◆ **Assigned task**:
Write out exactly the lines of the entries below from the one holding "fl).pkg = s.pkg := rfl" to the one holding "fl).links = s.links := rfl", inclusive, and leave out all other lines.
▬▬▬▬▬▬▬▬▬▬
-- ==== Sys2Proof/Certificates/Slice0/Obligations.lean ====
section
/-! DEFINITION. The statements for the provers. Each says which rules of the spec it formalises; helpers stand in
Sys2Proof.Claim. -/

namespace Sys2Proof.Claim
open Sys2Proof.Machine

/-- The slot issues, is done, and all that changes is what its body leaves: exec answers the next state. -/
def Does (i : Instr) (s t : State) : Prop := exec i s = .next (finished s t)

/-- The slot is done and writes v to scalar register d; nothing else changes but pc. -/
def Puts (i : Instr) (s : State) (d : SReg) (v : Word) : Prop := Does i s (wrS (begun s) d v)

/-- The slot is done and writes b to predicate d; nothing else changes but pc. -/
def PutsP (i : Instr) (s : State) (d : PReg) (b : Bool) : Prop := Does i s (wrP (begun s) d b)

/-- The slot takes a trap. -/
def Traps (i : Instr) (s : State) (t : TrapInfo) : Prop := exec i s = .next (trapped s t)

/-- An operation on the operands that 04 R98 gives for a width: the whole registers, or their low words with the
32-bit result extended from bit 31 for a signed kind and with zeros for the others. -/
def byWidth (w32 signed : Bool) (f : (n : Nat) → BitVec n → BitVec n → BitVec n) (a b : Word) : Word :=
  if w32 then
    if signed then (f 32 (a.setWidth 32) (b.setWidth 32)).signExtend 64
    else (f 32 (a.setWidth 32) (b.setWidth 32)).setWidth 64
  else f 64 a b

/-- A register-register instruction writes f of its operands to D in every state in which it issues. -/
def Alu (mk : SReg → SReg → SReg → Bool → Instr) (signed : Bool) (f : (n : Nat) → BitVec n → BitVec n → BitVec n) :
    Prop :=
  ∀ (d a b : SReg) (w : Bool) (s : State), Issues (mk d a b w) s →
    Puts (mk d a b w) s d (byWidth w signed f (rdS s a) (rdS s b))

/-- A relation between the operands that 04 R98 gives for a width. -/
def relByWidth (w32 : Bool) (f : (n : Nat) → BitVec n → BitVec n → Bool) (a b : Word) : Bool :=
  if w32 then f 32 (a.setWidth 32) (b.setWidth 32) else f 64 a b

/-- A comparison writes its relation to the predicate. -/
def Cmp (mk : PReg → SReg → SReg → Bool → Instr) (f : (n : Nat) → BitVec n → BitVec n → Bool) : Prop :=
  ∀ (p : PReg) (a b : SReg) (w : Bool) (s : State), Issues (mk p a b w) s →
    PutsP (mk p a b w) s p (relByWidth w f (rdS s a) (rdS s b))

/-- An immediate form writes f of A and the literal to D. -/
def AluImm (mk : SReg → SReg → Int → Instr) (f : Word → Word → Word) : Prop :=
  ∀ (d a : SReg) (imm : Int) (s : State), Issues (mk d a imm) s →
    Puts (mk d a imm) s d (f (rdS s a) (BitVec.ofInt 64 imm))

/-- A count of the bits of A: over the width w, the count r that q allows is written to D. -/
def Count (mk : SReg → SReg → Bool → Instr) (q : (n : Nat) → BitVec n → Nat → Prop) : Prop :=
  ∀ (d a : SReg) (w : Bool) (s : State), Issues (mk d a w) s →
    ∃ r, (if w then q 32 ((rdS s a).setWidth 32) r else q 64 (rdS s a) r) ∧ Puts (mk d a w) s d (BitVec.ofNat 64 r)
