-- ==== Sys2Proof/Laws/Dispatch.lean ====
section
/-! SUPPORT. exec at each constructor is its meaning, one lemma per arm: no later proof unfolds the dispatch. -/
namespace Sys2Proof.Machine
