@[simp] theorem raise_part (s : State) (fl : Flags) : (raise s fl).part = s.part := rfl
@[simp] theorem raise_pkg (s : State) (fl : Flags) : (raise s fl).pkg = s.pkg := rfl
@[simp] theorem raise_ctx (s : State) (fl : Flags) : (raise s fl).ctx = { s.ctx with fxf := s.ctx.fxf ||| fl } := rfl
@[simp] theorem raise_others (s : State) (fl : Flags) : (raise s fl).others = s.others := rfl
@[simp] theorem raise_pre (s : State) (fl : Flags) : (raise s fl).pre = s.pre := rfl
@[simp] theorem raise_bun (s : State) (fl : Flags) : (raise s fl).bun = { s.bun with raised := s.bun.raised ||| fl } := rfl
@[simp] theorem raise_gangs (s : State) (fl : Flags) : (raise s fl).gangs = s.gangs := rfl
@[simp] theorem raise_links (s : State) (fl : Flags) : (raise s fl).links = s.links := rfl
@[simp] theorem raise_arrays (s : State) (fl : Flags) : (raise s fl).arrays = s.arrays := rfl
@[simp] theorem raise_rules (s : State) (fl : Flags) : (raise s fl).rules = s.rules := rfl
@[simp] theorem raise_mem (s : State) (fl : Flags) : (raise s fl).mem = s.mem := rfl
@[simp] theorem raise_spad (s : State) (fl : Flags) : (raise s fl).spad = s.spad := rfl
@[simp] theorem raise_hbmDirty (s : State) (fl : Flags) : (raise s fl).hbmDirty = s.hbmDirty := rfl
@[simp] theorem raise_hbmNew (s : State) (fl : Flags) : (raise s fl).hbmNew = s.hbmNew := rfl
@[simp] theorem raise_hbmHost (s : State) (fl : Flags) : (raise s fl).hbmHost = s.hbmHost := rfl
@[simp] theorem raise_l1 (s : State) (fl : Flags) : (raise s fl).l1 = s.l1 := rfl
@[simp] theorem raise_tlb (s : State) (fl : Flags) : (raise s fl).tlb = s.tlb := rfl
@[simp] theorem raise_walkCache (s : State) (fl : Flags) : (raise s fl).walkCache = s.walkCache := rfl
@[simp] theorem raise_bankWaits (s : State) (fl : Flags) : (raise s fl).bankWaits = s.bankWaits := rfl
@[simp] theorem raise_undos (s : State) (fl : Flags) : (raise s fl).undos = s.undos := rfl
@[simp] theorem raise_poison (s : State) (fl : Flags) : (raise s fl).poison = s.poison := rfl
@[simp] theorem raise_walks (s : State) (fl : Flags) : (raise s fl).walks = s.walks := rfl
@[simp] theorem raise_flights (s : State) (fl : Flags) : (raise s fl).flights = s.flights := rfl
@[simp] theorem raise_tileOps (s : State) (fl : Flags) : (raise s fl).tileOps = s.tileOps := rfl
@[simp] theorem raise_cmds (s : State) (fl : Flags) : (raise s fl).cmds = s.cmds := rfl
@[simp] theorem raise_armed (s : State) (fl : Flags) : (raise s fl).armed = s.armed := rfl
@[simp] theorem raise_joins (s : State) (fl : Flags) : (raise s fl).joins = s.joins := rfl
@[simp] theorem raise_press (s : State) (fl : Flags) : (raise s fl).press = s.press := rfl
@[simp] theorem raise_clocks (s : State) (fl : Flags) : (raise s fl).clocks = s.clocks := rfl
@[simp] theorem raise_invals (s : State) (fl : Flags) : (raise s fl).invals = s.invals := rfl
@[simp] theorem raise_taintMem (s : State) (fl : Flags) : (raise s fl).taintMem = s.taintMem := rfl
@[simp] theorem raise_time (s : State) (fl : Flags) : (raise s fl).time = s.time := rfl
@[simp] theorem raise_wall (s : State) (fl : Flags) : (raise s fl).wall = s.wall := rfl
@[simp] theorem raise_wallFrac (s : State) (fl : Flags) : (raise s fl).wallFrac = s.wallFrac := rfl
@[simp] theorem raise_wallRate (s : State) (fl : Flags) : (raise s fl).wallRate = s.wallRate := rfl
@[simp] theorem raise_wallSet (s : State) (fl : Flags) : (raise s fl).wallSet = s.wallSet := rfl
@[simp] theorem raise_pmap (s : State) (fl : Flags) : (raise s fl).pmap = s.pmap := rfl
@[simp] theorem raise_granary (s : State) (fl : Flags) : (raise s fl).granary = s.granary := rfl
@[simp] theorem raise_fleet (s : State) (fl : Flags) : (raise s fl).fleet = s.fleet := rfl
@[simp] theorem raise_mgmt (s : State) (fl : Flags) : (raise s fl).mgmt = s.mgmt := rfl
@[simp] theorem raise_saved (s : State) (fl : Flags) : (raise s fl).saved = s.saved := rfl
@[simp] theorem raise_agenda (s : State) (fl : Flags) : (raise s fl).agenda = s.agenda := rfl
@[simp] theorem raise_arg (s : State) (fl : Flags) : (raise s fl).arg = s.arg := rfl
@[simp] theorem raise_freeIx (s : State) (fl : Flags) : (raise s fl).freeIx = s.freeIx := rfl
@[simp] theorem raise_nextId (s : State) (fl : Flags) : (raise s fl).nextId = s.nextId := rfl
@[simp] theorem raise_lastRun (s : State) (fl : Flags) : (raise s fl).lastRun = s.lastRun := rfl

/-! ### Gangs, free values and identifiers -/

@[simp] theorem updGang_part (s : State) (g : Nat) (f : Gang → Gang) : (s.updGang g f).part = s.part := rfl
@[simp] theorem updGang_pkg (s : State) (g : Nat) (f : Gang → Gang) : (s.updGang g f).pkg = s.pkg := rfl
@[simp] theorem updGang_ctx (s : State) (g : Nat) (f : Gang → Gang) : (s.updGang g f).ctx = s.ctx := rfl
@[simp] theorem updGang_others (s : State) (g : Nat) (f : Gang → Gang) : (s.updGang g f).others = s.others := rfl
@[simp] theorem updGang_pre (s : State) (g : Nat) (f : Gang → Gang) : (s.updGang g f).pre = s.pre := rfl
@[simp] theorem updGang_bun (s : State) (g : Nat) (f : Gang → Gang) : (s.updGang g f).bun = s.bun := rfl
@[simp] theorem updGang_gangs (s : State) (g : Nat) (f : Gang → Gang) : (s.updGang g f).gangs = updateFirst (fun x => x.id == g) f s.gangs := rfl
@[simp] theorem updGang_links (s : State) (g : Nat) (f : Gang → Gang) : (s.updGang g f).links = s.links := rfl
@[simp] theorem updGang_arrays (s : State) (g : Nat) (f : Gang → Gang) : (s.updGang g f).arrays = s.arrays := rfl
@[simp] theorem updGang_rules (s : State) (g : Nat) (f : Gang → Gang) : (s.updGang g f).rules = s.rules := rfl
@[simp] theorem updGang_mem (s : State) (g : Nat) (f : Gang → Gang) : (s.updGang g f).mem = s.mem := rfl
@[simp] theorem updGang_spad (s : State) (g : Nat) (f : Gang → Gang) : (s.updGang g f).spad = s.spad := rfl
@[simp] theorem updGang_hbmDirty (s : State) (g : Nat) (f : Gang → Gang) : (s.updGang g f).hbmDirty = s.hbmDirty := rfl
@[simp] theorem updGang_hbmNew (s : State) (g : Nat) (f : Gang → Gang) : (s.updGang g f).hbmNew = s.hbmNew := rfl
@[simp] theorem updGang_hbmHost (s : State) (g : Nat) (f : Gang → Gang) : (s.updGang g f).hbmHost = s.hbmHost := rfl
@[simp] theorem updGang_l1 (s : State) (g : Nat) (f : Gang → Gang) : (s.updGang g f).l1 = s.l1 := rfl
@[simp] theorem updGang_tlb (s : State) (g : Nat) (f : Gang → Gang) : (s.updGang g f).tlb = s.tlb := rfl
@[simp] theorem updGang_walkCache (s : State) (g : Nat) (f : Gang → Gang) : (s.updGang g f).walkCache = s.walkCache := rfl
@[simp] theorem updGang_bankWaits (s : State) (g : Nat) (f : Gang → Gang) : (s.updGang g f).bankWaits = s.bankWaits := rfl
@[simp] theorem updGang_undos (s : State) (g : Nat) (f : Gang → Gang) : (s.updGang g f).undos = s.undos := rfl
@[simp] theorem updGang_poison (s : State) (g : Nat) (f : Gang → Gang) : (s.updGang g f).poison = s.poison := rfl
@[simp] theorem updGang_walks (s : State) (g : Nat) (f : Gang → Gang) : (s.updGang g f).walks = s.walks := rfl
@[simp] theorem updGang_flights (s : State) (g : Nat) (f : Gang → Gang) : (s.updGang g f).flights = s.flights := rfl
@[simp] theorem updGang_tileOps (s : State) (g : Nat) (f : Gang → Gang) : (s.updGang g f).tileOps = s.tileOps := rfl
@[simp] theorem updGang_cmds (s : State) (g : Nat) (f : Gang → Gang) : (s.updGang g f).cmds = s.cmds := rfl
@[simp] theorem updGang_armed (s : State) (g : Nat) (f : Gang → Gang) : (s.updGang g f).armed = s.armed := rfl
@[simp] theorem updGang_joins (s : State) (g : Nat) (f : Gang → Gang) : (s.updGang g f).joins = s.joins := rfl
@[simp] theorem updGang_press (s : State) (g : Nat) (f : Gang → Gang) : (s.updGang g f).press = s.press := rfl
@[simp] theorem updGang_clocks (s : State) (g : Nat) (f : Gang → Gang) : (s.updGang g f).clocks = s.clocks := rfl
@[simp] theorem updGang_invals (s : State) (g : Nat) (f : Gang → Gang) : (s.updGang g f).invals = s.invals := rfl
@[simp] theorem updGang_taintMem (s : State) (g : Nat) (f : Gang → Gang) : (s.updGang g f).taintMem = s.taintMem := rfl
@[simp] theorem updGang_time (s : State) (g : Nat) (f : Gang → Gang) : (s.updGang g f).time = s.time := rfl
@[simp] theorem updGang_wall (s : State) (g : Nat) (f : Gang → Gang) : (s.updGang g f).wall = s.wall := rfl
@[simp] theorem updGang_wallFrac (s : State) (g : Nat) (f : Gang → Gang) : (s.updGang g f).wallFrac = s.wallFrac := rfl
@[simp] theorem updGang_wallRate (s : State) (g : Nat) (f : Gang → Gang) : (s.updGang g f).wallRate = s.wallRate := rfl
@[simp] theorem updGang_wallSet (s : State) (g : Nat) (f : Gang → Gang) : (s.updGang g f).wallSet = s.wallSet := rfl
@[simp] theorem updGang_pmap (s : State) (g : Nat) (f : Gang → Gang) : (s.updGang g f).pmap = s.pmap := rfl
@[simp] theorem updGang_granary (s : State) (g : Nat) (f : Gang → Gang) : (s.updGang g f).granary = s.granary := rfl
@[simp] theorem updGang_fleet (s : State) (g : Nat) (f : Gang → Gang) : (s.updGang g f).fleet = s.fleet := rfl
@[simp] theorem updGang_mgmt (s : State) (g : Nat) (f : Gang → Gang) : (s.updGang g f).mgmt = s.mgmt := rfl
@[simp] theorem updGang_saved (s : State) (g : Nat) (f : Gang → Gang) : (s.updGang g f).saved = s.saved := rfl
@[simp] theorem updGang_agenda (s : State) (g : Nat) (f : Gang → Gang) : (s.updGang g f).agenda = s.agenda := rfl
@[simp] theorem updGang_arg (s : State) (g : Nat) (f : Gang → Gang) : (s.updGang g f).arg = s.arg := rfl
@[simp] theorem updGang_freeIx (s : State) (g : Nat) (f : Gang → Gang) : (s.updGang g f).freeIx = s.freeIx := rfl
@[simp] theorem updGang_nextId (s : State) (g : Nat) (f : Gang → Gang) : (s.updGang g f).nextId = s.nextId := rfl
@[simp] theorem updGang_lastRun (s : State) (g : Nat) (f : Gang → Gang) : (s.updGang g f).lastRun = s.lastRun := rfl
▬▬▬▬▬▬▬▬▬▬
◆ **Response to this exercise**:
@[simp] theorem raise_pkg (s : State) (fl : Flags) : (raise s fl).pkg = s.pkg := rfl
@[simp] theorem raise_ctx (s : State) (fl : Flags) : (raise s fl).ctx = { s.ctx with fxf := s.ctx.fxf ||| fl } := rfl
@[simp] theorem raise_others (s : State) (fl : Flags) : (raise s fl).others = s.others := rfl
@[simp] theorem raise_pre (s : State) (fl : Flags) : (raise s fl).pre = s.pre := rfl
@[simp] theorem raise_bun (s : State) (fl : Flags) : (raise s fl).bun = { s.bun with raised := s.bun.raised ||| fl } := rfl
@[simp] theorem raise_gangs (s : State) (fl : Flags) : (raise s fl).gangs = s.gangs := rfl
@[simp] theorem raise_links (s : State) (fl : Flags) : (raise s fl).links = s.links := rfl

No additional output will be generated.